FDA Accepts Priority Review sBLA for Dupilumab in Prurigo Nodularis

Published on: 

Dupilumab is the first and only biologic to show positive Phase 3 results in patients with prurigo nodularis.

Today, the Food and Drug Administration (FDA) for Priority Review an supplemental biologics license application (sBLA) for dupilumab (Dupixent) as a treatment for adults with uncontrolled prurigo nodularis (PN).

Prurigo nodularis is the third dermatological disease with chronic itch including atopic dermatitis and biologic-naïve chronic spontaneous urticaria in which dupilumab has shown significant reductions in signs of symptoms.

Currently, there are no approved systemic treatments for PN, and dupilumab has functioned as the first and only biologic to show positive phase 3 results in this area via the PRIME and PRIME2 trials.

Regarding the LIBERTY-PN PRIME2 trial, adult patients with 20 or more nodules and severe itch were considered for dupilumab treatment, and 78 eligible adults with PN were given a 600mg loading dose of dupilumab followed by 300mg doses every 2 weeks for a total of 24 weeks.

Among participants with PN, the mean WI-NRS of 8.5 (1.0) at baseline; 62% had ≥20 to 100 nodules, 38% had >100 nodules.
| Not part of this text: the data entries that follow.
-- ==== Sys2Proof/Laws/State.lean ====
section
/-! SUPPORT. What the shared operations leave of a state: one lemma per operation and field that it does not change. -/

set_option Elab.async false

namespace Sys2Proof.Machine

open Sys2Proof

/-- What every step of a fold keeps, the fold keeps. -/
theorem foldl_keeps {α β γ : Type} (g : β → γ) (f : β → α → β) (h : ∀ b a, g (f b a) = g b) : ∀ (xs : List α) (b : β), g (xs.foldl f b) = g b
  | [], _ => rfl
  | x :: xs, b => (foldl_keeps g f h xs (f b x)).trans (h b x)

/-- Posting a reply changes the host interface alone, once its data have their place. -/
theorem State.postReply_eq (s : State) (r : Reply) : s.postReply r = { (s.byRef r).1 with hif := (s.postReply r).hif } := by
  unfold State.postReply
  generalize s.byRef r = x
  obtain ⟨t, q⟩ := x
  dsimp only
  split <;> rfl
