theorem witness_CommandsHeld_3 :
    let i := Instr.vadd 0 hdBad vec0
    checked i = true ∧ (st.seen 0 i).found 0 i = some bad1 ∧ (st.seen 0 i).departing 0 ((st.core 0).entryOf i) = none ∧ Takes st 0 i ∧
      (st.entered 0 i).clear 0 (st.core 0).inflight ((st.core 0).entryOf i) [] = true ∧
      (st.seen 0 i).violation 0 (iterOf (st.core 0).loops) i = none ∧
      (st.seen 0 i).readFault ((st.core 0).entryOf i) = none ∧
      (st.seen 0 i).badWrite ((st.seen 0 i).writes (iterOf (st.core 0).loops) i) = none ∧ st.rings.fault.length < 16384 :=
  ⟨rfl, by decide +kernel, by decide +kernel, takes (by decide +kernel), by decide +kernel, by decide +kernel, by decide +kernel,
    by decide +kernel, by decide +kernel⟩

/-- A package of LPDDR5X under retraining from which the next line would have to come. -/
theorem witness_CommandsHeld_stall :
    let s : State := { st with mm := { sealed0 with retrain := some 0 } }
    (s.core 0).takes = true ∧ s.fetchStalls 0 = true := by decide +kernel

/-! Vector commands. -/

theorem witness_VectorArithmetic :
    ∀ i ∈ [Instr.vadd 0 hd1 vec0, .vsub 0 hd1 vec0, .vmul 0 hd1 vec0, .vfma 0 hd1 vec0, .vmax 0 hd1 vec0, .vmin 0 hd1 vec0, .vabs 0 hd1 vec0,
      .vneg 0 hd1 vec0], Ready st 0 i := fun i hi => rdy i (by revert i hi; decide +kernel)

theorem witness_VectorSelectsAndIntegerAdds :
    (∀ c ∈ [vec0, { vec0 with view := 1 }], (c.view = 0 ∨ c.view = 1) ∧ Ready st 0 (.vcmp 0 hd1 c) ∧ Ready st 0 (.vsel 0 hd1 c))
      ∧ ∀ v ∈ [0, 1, 2, 3], Ready st 0 (.viadd 0 hd1 { vec0 with view := BitVec.ofNat 2 v })
          ∧ Ready st 0 (.visub 0 hd1 { vec0 with view := BitVec.ofNat 2 v }) :=
  ⟨fun c hc => ⟨by revert c hc; decide +kernel, rdy _ (by revert c hc; decide +kernel), rdy _ (by revert c hc; decide +kernel)⟩,
    fun v hv => ⟨rdy _ (by revert v hv; decide +kernel), rdy _ (by revert v hv; decide +kernel)⟩⟩

theorem witness_VectorConverts :
    Ready st 0 (.vcvt 0 hd1 vec0) ∧ Ready st 0 (.vcvt 0 hd1 { vec0 with fn := 1, view := 1 })
      ∧ Ready st 0 (.vcvt 0 hd1 { vec0 with fn := 2, view := 1 }) :=
  ⟨rdy _ (by decide +kernel), rdy _ (by decide +kernel), rdy _ (by decide +kernel)⟩

theorem witness_TranscendentalCommands :
    (∀ i ∈ [Instr.vexp2 0 hd1 vec0, .vlog2 0 hd1 vec0, .vrcp 0 hd1 vec0, .vrsqrt 0 hd1 vec0, .vtanh 0 hd1 vec0, .verf 0 hd1 vec0],
      Ready st 0 i) ∧ (0 : ℚ) < 1 := ⟨fun i hi => rdy i (by revert i hi; decide +kernel), by decide⟩

theorem witness_VectorReductions :
    (∀ i ∈ [Instr.vrmax 0 hd1 vec0, .vrmin 0 hd1 vec0, .vrsum 0 hd1 vec0, .vrsum 0 hd1 { vec0 with view := 1 },
      .vrsum 0 hd1 { vec0 with acc := 2 }], Ready st 0 i)
      ∧ (redGroups 0 vec0.axis vec0.nm1.toNat).length = 64 :=
  ⟨fun i hi => rdy i (by revert i hi; decide +kernel), by decide +kernel⟩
Nearly two-thirds of these patients had previously used systemic therapies.

When comparing dupilumab and placebo-treated patients, 37.2% versus 22.0% achieved ≥4-point reduction in WI-NRS at W12 (P=0.0216) and 57.7% and 19.5% achieved a ≥4-point reduction at week 24 (P<0.0001).

Meanwhile, 44.9% of patients with PN achieved IGA PN-S of 0 or 1 at week 24 compared to 15.9% of the placebo group (P<0.0001), and the rate of treatment-emergent adverse events was 57.1% and 51.2% for dupilumab vs placebo, respectively.

In an interview at the American Academy of Dermatology (AAD) 2022 Annual Meeting regarding the findings of PRIME2, Gil Yosipovitch , MD, FAAD, University of Miami, suggested that dupilumab could provide and alternative to the usual immunosuppressants prescribed for patients with PN.

“Previously, I've used drugs (on patients) that are immunosuppressants, and some of them are very strong,” Yosipovitch said. “They did work, but they come with a bag of side effects that patients could not tolerate, and the safety issue is really the major issue. But now we could do something safe and very targeted, so I do believe that this drug would make it to the market.”

The target action date for the FDA decision is September 30, 2022.